Ти­ши­на ре­жет про­стран­ство, мерт­вен­ность ко­то­ро­го мы не чув­ству­ем. Суть про­ис­хо­дя­ще­го — ска­зать как мож­но боль­ше слов так, что­бы вло­жить в них как мож­но мень­ше смыс­ла. Гри­го­рий пока что вы­иг­ры­ва­ет в этом со­стя­за­нии.

Он к тому же един­ствен­ный участ­ник кон­кур­са — осталь­ные со­рев­ну­ют­ся в дру­гом: вы­хва­ты­ва­ют друг у дру­га паль­му пер­вен­ства в ка­те­го­рии «са­мый ту­пой во­прос».

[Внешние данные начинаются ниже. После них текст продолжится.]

-- ==== Sys2Proof/Machine/Program.lean ====
section
/-! DEFINITION. Handler programs: the handlers an `OPCODE_TABLE` brings of its own, made of the operand access, bus access and
stack operations the rules of files 41 to 43 are made of (40_engine.md R140, R141, R152; assumption 25). -/

namespace Sys2Proof.Machine

/-- The address a control transfer takes from its operand; an operand that is no address, which no such instruction of the
default table has, gives a free one (assumption 25). -/
def targetOf (r : Resolved) (s : State) : Word × State :=
  match r with
  | .addr a => (a, s)
  | .nothing | .acc | .value _ =>
    (wordOf (Config.freeByte s.draws) (Config.freeByte (s.draws + 1)), { s with draws := s.draws + 2 })

/-! ## Words -/

/-- A word of 1 or 0. -/
def boolWord (b : Bool) : Word := if b then 1 else 0

/-- The n-th temporary; 0 until it is set. -/
def tempAt (n : Nat) (temps : List Word) : Word := temps.getD n 0

/-- The temporaries with the n-th set. -/
def setTemp : Nat → Word → List Word → List Word
  | 0, w, temps => w :: temps.tail
  | n + 1, w, temps => temps.headD 0 :: setTemp n w temps.tail

/-- The value of a register of a handler program, a byte at its low end. -/
def regValue (r : HandlerReg) (temps : List Word) (s : State) : Word :=
  match r with
  | .a => s.a.setWidth 16
  | .x => s.x.setWidth 16
  | .y => s.y.setWidth 16
  | .sp => s.sp.setWidth 16
  | .pc => s.pc
  | .p => s.p.toByte.setWidth 16
  | .pageCrossed => boolWord s.pageCrossed
  | .branchTaken => boolWord s.branchTaken
  | .temp n => tempAt n temps

/-- The state after a register of a handler program is set; an 8-bit register takes the low byte. -/
def setReg (r : HandlerReg) (w : Word) (s : State) : State :=
  match r with
  | .a => { s with a := loByte w }
  | .x => { s with x := loByte w }
  | .y => { s with y := loByte w }
  | .sp => { s with sp := loByte w }
  | .pc => { s with pc := w }
  | .p => { s with p := Flags.ofByte (loByte w) }
  | .pageCrossed => { s with pageCrossed := w != 0 }
  | .branchTaken => { s with branchTaken := w != 0 }
  | .temp _ => s

/-- The temporaries after a register of a handler program is set. -/
def setTemps (r : HandlerReg) (w : Word) (temps : List Word) : List Word :=
  match r with
  | .temp n => setTemp n w temps
  | .a | .x | .y | .sp | .pc | .p | .pageCrossed | .branchTaken => temps

/-- An operation on words, modulo 2^16; a comparison gives 1 or 0. -/
def wordOp (o : WordOp) (l r : Word) : Word :=
  match o with
  | .add => l + r
  | .sub => l - r
  | .mul => l * r
  | .and => l &&& r
  | .or => l ||| r
  | .xor => l ^^^ r
  | .shl => l <<< r.toNat
  | .shr => l >>> r.toNat
  | .eq => boolWord (l == r)
  | .lt => boolWord (decide (l.toNat < r.toNat))

/-- The value of an expression. -/
def exprValue (temps : List Word) (s : State) : HandlerExpr → Word
  | .lit w => w
  | .get r => regValue r temps s
  | .op o l r => wordOp o (exprValue temps s l) (exprValue temps s r)

/-! ## Operations -/

/-- What an operation leaves to the next: its number, and the temporaries. -/
structure Progress where
  next  : Nat
  temps : List Word

/-- The operation after the one at `c`, a register having been set. -/
def setting (c : Paused) (r : HandlerReg) (w : Word) (s : State) : Res Progress :=
  .done { next := c.next + 1, temps := setTemps r w c.temps } (setReg r w s)

/-- The operation after the one at `c`, no register having been set. -/
def passing (c : Paused) (s : State) : Res Progress := .done { next := c.next + 1, temps := c.temps } s

/-- One operation of a handler program that has come to `c`. -/
def runOp (op : HandlerOp) (c : Paused) (s : State) : Res Progress :=
  match op with
  | .set r e => setting c r (exprValue c.temps s e) s
  | .jump e target => .done { next := if exprValue c.temps s e = 0 then c.next + 1 else target, temps := c.temps } s
  | .address r => setting c r (targetOf c.operand s).1 (targetOf c.operand s).2
  | .load r => (load c.operand s).bind fun v t => setting c r (v.setWidth 16) t
  | .store e => (store c.operand (loByte (exprValue c.temps s e)) s).bind fun _ t => passing c t
  | .read r e => (busRead (exprValue c.temps s e) s).bind fun v t => setting c r (v.setWidth 16) t
  | .write e v =>
    (busWrite (exprValue c.temps s e) (loByte (exprValue c.temps s v)) s).bind fun _ t => passing c t
  | .push e => passing c (push (loByte (exprValue c.temps s e)) s)
  | .pull r => setting c r ((pulled s).setWidth 16) (pull s)

/-! ## Programs -/

/-- A handler program from `c` on, for at most `n` operations.  An operation whose channel read has no reply yet is the one
it goes on with: what the program did before it stands, so writes and reads keep their order (50_channel_protocol.md R262,
R263); the bytes from outside that this operation has already read are kept, as `complete` keeps them for an instruction. -/
def runProgram (p : HandlerProgram) : Nat → Paused → State → Host.Outcome State Fault Refusal
  | 0, _, s => .next s
  | n + 1, c, s =>
    match p.ops[c.next]? with
    | none => .next s
    | some op =>
      match runOp op c { s with log := [] } with
      | .done g t => runProgram p n { c with next := g.next, temps := g.temps } t
      | .wait q t =>
        .next (suspend q { s with feed := t.log, log := [], draws := t.draws, paused := some c })

/-- A handler program that waited, the reply being in `feed`. -/
def continueProgram (p : HandlerProgram) (c : Paused) (s : State) : Host.Outcome State Fault Refusal :=
  runProgram p p.limit c s

/-- A handler program at an operand of any mode but the indirect one (40_engine.md R140). -/
def startProgram (p : HandlerProgram) (o : Operand) (s : State) : Host.Outcome State Fault Refusal :=
  runProgram p p.limit { operand := resolve o s, next := 0, temps := [] } (afterResolve o s)

end Sys2Proof.Machine
end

— Но это же не пер­вая, на­вер­ное, ее па­ни­че­ская ата­ка?

— Пер­вая.

— По­че­му?

Ав­то­ру все-таки нуж­но ме­та­фо­ри­че­ски уме­реть — и не вос­кре­сать. Не си­деть пе­ред зри­те­ля­ми, объ­яс­няя мо­ти­вы пер­со­на­жей. Не про­яс­нять каж­дый вло­жен­ный в де­та­ли смысл. Тем бо­лее что смыс­лов в филь­ме не так мно­го.

— А что озна­чал гре­бень, ко­то­рый неве­ста из во­лос вы­та­щи­ла?

Пу­сто­сло­вие и ин­тел­лек­ту­аль­ное мел­ко­во­дье. Со­чи­не­ние о жел­тых обо­ях в ком­на­те Со­неч­ки Мар­ме­ла­до­вой или чер­ных, как мок­рая смо­ро­ди­на, гла­зах Ка­тю­ши Мас­ло­вой. Что хо­тел ска­зать ав­тор?

— По по­во­ду роли са­мо­го ри­ту­а­ла… есть раз­ные спо­со­бы рас­ска­зать ис­то­рию скры­то­го на­си­лия. Здесь это сва­дьба. Я вспом­нил на­ча­ло «Ме­лан­хо­лии»… дис­ком­форт от пуб­лич­но­го со­бы­тия, к ко­то­ро­му, воз­мож­но, че­ло­век не го­тов.

За­кон­чен­ная мысль или па­ро­дия на нее. Ил­лю­зия мне­ния. Каж­дый в этой ком­на­те по-сво­е­му сме­шон: одни слиш­ком ста­ра­ют­ся ка­зать­ся ум­ны­ми, дру­гие — не ста­ра­ют­ся со­всем.

— Мне на­пом­ни­ло фи­нал «Иди­о­та». Хотя кон­цов­ку как-то не до­тя­ну­ли.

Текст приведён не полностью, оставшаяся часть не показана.